Currently in the Christian Church there seems to be a need to either condone or condemn. In every major issue that our society and our culture is discussing and even redefining the Christian Church picks sides.

So, many nations are dealing with the issue of ‘gay marriage’ and the equal rights of gays to marry. It is a major concern today as it is a human rights issue and is redefining the acceptable and long-standing Christian definition of marriage.

The liberal denominations choose to condone those who live a gay lifestyle and are wanting to see their relationship with their partner recognized by the government and society at large. The conservation side of the Christian faith strongly and often loudly condemn this move to alter the long-accepted understanding of the marriage union as between one man and one woman.

There have been other issues in the past – some still being fought over but in a less public way. Abortion to name one. There are other current societal issues such as self-assisted suicide and human trafficking. Most likely there will be others in the future.

However, selecting side and finding yourself in one camp or the other seems counter-productive for the Christian. Yes, we need to decide what we believe based on God’s Word, the Bible, which is our only real and permanent authority. But then, there are so many different interpretations of what the Bible states. Yes, we need to fight for what we consider right. Yes, there are very definite absolutes in Christian theology, the Church’s teachings, and the Kingdom of God. So, make an informed and prayerful decision where you are taking your stand on these and other issues.

But, planting your feet deep on one side of the street yelling at those who are firmly planted on the other side of the street is simply not beneficial for anyone nor does it bring any form of resolution to issues we are facing as a culture and as a Church.

Jesus apparently had a third option. He refused to condemn or condone. Instead, He carried on a conversation. When you look at biblical accounts of the ministry of Jesus and see His encounters with various people you see that He neither condoned nor condemned. He simply built relationally and carried on conversations. With the woman caught in adultery Jesus asked her was there anyone here to condemn you. She answered that there was not. He then said, “Neither do I condemn you,” and added “So, go and sin no more.” In other words, His words expressed that He was not condoned her behaviour and lifestyle either.
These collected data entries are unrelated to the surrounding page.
/-- A disagreement has lasted RETRY agreement points (R244, R245). -/
def State.weirFault (s : State) (p pc : Nat) : State :=
  match [0, 1, 2, 3, 4].find? (fun i => decide (s.get WEIR.WEIR_CFG_RETRY ≤ (s.pair p).diffOf i)) with
  | none => s
  | some i => s.pairFault p (if i = 2 then 5 else 4) i pc 0 0x04

/-! ### Debug halts (R254) -/

/-- The safety tasks of sequencer `q` withdraw their permissives (R254). -/
def State.safetyFaults (s : State) (q : Nat) : State :=
  ((List.range 10).filter (fun t => (s.imgTask q t).present && (s.imgTask q t).safety)).foldl (fun s t => s.voteFault q t) s

/-- A safety task or the safety program runs on pair `p` (R256). -/
def State.pairSafety (s : State) (p : Nat) : Bool :=
  !s.isSplit p && ((List.range 10).any (fun t => (s.imgTask p t).present && (s.imgTask p t).safety) ||
    (s.on GNT.GNT_STAT_PSET_VALID && s.safetySeq == p))

/-- Core `h` of pair `p` halts for debug: an unsplit pair loses its lock-step (R254). -/
def State.haltTaken (s : State) (p h : Nat) : State :=
  let v := s.pair p
  let s := s.setPair p { v with haltReq := none, agreed := v.agreed - b2n (v.agreed.testBit 3) * 8 }
  let s := s.putBit DBG.DBG_STAT_HALTED h true
  if s.isSplit p || s.on (SCP.PAIR_STAT_LOCK_BROKEN p) then s
  else ((s.put (SCP.PAIR_STAT_LOCK_BROKEN p) 1).putBit DBG.DBG_STAT_LOCK_BROKEN p true).safetyFaults p

/-- An accepted halt request of core `h`: a pair in lock-step halts when the Weir has agreed on the request (R242, R254), any other
core at once. -/
def State.debugHalt (s : State) (h : Nat) : State :=
  let p := h / 2
  let s := s.put DBG.DBG_STAT_LAST_REFUSED 0
  if s.pairLocked p then s.setPair p { s.pair p with haltReq := some h } else s.haltTaken p h

/-! ### Agreement points (R243 to R246) -/

/-- An agreement point of pair `p` (R243): `d0` to `d4` tell where the copies' samples differ, `dt` by how much their times do; `ext`
and `tim` where the copies have the external and the timer interrupt enabled. A WFI retires where no enabled interrupt is agreed
pending (R246). -/
def State.agreement (s : State) (p : Nat) (kind : AgreeKind) (n pc : Nat) (d0 : BitVec 64) (d1 d3 d4 : Bool) (dt : Nat)
    (ext tim : Bool) : State :=
  if !s.pairLocked p then s
  else
    let s := s.inc (WEIR.WEIR_POINTS p)
    let s := s.put64 (SCP.RETIRED_LO p) (SCP.RETIRED_HI p) (s.agreeAt p n kind)
    let halt := (s.pair p).haltReq
    let before := (s.pair p).agreed
    let s := (((s.weirSeen p 0 ((s.pendVec p ||| d0) != 0)).weirSeen p 1 (s.timerDue p false || d1)).weirSeen p 3
      (halt.isSome || d3)).weirSeen p 4 (s.pfw || d4)
    let s := (s.weirVec p d0).weirBit p 1 (s.timerDue p false) d1
    let s := (((s.weirTime p dt).weirRead p kind).weirBit p 3 halt.isSome d3).weirBit p 4 s.pfw d4
    let l := s.weirTraps p before ext tim
    let s := s.setPair p { s.pair p with traps := [], wfi := kind == .wfi && l.isEmpty }
    let s := l.foldl (fun s i => s.weirTrap p i) s
    let s := match halt with
      | some h => if l.contains 3 then s.haltTaken p h else s
      | none => s
    s.weirFault p pc

/-! ### Check bits (R251 to R253) -/

/-- A counted error in a memory: corrected or not, at address `a`. -/
def State.eccNote (s : State) (m : EccMem) (a : Nat) (ue : Bool) : State :=
  match m with
  | .tcm c d =>
    let p := c.val / 2
    let s := if ue then s.bump (SCP.TCM_ECC_UE_CNT p) else s.bump (SCP.TCM_ECC_CE_CNT p)
    ((s.put (SCP.TCM_ECC_ADDR_OFFSET p) (a % 2 ^ 18)).putB (SCP.TCM_ECC_ADDR_DTCM p) d).put (SCP.TCM_ECC_ADDR_CORE p) (c.val % 2) |>.putB
      (SCP.TCM_ECC_ADDR_UE p) ue
  | .mem k =>
    let s := if ue then s.bump (SCP.MEM_ECC_UE_CNT 0 k.val) else s.bump (SCP.MEM_ECC_CE_CNT 0 k.val)
    (s.put (SCP.MEM_ECC_ADDR 0 k.val) a).putB (SCP.MEM_ECC_FLAG_LAST_UE 0 k.val) ue

/-- Core `h` takes an access fault (R29). -/
def State.coreFault (s : State) (h : Nat) : State :=
  if s.coreFaults.contains h then s else { s with coreFaults := s.coreFaults ++ [h] }

/-- A double-bit error on an access (R252). -/
def State.eccDouble (s : State) (m : EccMem) (a : Nat) (who : EccMaster) (pc : Nat) : State :=
  let s := s.eccNote m a true
  match who with
  | .core h =>
    let p := h.val / 2
    if s.isSplit p then s.coreFault h.val
    else s.pairFault p (match m with | .tcm _ _ => 8 | .mem _ => 9) 0 pc a 0x09
  | .block page =>
    let s := { s with resp := .error }
    if (pageKind page.val).isSome then s.put (HDR.PG_STAT_FAULT page.val) 1 else s

/-- Where memory `k` of MEM_ECC lies: base and size (R28). -/
def eccRange (k : Nat) : Nat × Nat :=
  ([(0x20000000, 0x1000000), (0x80000000, 0x80000000), (0x70000000, 0x2000000), (0x30000000, 0x10000), (0x50000000, 0x400000),
    (0x60000000, 0x1800000)] : List (Nat × Nat)).getD k (0, 4)

/-- The scrubber of a memory: 0 to 5 as MEM_ECC numbers them, 6 + p for the tightly coupled memories of pair `p`. -/
def scrubKey (m : EccMem) : Nat := match m with | .tcm c _ => 6 + c.val / 2 | .mem k => k.val

/-- The words of the memory that scrubber `k` passes, and the interval of a pass in ns (R253). The tightly coupled memories of a pair are
passed core by core, ITCM before DTCM. -/
def scrubRange (k : Nat) : Nat × Nat :=
  if 6 ≤ k then (4 * 2 ^ 16, secs 3600)
  else ((eccRange k).2 / 4, if k = 1 ∨ k = 2 then secs 86400 else secs 3600)

/-- The number of the word at `a` in the pass of its scrubber. -/
def scrubWordNo (m : EccMem) (a : Nat) : Nat :=
  match m with
  | .tcm c d => (2 * (c.val % 2) + (if d then 1 else 0)) * 2 ^ 16 + a / 4 % 2 ^ 16
  | .mem k => (a - (eccRange k.val).1) % (eccRange k.val).2 / 4

/-- The scrubber of memory `m`. -/
def State.scrubOf (s : State) (m : EccMem) : Scrub := mapGet (fun _ => Scrub.blank) s.scrubs (scrubKey m)

/-- The scrubber has passed word `o` (R253, R256): progress and completed passes. -/
def State.scrubStep (s : State) (m : EccMem) (o : Nat) : State :=
  let n := (scrubRange (scrubKey m)).1
  let v := s.scrubOf m
  let s := { s with scrubs := mapSet (fun _ => Scrub.blank) s.scrubs (scrubKey m)
                      (if o + 1 = n then ⟨0, s.mono⟩ else { v with pos := o + 1 }) }
  match m with
  | .tcm c _ => if o + 1 = n then s.inc (SCP.TCM_SCRUB_PASSES (c.val / 2)) else s
  | .mem k =>
    if o + 1 = n then (s.inc (SCP.MEM_SCRUB_PASSES 0 k.val)).put (SCP.MEM_SCRUB_PROGRESS 0 k.val) 0
    else s.put (SCP.MEM_SCRUB_PROGRESS 0 k.val) ((o + 1) * 1000 / n)

/-- A scrubber takes its next word, at `a`, at that word's share of the interval (R253). -/
def State.scrub (s : State) (m : EccMem) (a : Nat) (f : ScrubFind) : State :=
  let v := s.scrubOf m
  let r := scrubRange (scrubKey m)
  if scrubWordNo m a ≠ v.pos then s
  else
    let s := s.untilMono (v.since + v.pos * r.2 / r.1)
    let s := match f with
      | .clean => s
      | .single => s.eccNote m a false
      | .double => s.eccNote m a true
    s.scrubStep m v.pos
It would be good to pause and remember that “Jesus did not come to condemn the world but to save the world” (John 3:17) remembering that He certainly never justified or condoned a sinful lifestyle either. And, as a Church begin to live as He lived.

Jesus had a third option – a third way to handle life’s issues – because Jesus neither condemned nor condoned. What He does do is eat with people. This gives opportunity for a conversation to happen.

In the conversation the Good News (Gospel) makes sense and people

can ask their questions, express their doubts, apply the truth, and, in time, be transformed by a change of heart.

We see this in the story of Zacchaeus … Where Jesus tells him to come down from the tree because Jesus was inviting Himself to Zacchaeus’ house for a meal and a conversation.

We see it again, time after time, when Jesus visited and stayed with His friends – Martha, Mary, and Lazarus – and the frequent meals He ate while staying there … and the neighbours who were influenced because they came to eat and to talk.

This third option … not to condemn, not to condone … but to simply be open to conversation. This is something we need to grab hold of and embrace strongly today in the culture we are now living in and the societal issues we are discussing and facing on a daily basis.